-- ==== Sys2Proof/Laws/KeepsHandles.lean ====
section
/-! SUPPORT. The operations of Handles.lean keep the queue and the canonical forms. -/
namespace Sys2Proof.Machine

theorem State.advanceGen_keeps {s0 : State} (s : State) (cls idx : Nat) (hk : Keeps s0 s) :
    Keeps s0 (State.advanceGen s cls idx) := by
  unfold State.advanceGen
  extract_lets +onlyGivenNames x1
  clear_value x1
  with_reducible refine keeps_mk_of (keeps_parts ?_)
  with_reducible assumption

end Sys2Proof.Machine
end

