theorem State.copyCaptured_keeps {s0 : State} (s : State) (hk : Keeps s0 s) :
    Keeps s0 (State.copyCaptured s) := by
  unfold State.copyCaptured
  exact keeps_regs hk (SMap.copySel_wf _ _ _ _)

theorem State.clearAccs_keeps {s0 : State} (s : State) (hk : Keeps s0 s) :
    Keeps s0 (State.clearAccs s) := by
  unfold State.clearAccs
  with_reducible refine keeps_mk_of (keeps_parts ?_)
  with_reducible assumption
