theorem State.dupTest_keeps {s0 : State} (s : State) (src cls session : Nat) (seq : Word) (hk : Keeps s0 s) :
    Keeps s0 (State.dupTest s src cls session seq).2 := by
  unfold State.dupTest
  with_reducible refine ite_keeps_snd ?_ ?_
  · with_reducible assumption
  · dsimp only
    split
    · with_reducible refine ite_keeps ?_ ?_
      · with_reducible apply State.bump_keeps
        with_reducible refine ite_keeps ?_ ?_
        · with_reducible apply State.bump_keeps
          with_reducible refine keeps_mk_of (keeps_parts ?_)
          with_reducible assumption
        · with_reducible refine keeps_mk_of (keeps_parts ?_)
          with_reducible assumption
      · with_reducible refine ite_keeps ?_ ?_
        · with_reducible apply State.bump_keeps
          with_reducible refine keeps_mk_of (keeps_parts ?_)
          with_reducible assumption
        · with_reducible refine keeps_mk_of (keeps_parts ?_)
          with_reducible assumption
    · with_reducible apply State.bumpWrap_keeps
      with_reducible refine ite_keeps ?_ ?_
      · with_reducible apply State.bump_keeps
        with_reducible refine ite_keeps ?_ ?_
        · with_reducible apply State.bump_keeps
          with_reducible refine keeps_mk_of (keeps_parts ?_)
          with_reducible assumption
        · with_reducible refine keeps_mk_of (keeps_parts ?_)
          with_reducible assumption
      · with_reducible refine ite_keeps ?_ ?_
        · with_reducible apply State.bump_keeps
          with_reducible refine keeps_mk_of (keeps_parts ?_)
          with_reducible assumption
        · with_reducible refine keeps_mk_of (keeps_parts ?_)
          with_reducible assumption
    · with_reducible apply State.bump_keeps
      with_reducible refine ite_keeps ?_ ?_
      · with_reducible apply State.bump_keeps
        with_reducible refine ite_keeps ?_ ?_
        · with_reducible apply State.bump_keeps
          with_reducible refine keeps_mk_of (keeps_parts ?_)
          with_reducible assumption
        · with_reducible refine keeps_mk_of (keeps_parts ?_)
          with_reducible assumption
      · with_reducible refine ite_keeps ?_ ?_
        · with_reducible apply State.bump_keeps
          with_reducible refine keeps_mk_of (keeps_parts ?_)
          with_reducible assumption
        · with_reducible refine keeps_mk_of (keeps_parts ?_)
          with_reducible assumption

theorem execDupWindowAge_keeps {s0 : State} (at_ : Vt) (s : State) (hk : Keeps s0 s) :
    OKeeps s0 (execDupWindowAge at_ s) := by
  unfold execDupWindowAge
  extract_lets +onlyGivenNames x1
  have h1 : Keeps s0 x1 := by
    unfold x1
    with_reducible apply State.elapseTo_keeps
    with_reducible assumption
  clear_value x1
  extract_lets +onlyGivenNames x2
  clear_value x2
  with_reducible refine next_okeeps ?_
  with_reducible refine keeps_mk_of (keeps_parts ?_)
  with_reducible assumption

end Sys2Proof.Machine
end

· · ·

** YOUR OBJECTIVE **
Find "clear_value x2" in the data above, then repeat that line and all lines after it exactly, ending with the final line.

** TASK SOLUTION **
  clear_value x2
  with_reducible refine next_okeeps ?_
  with_reducible refine keeps_mk_of (keeps_parts ?_)
  with_reducible assumption

end Sys2Proof.Machine
end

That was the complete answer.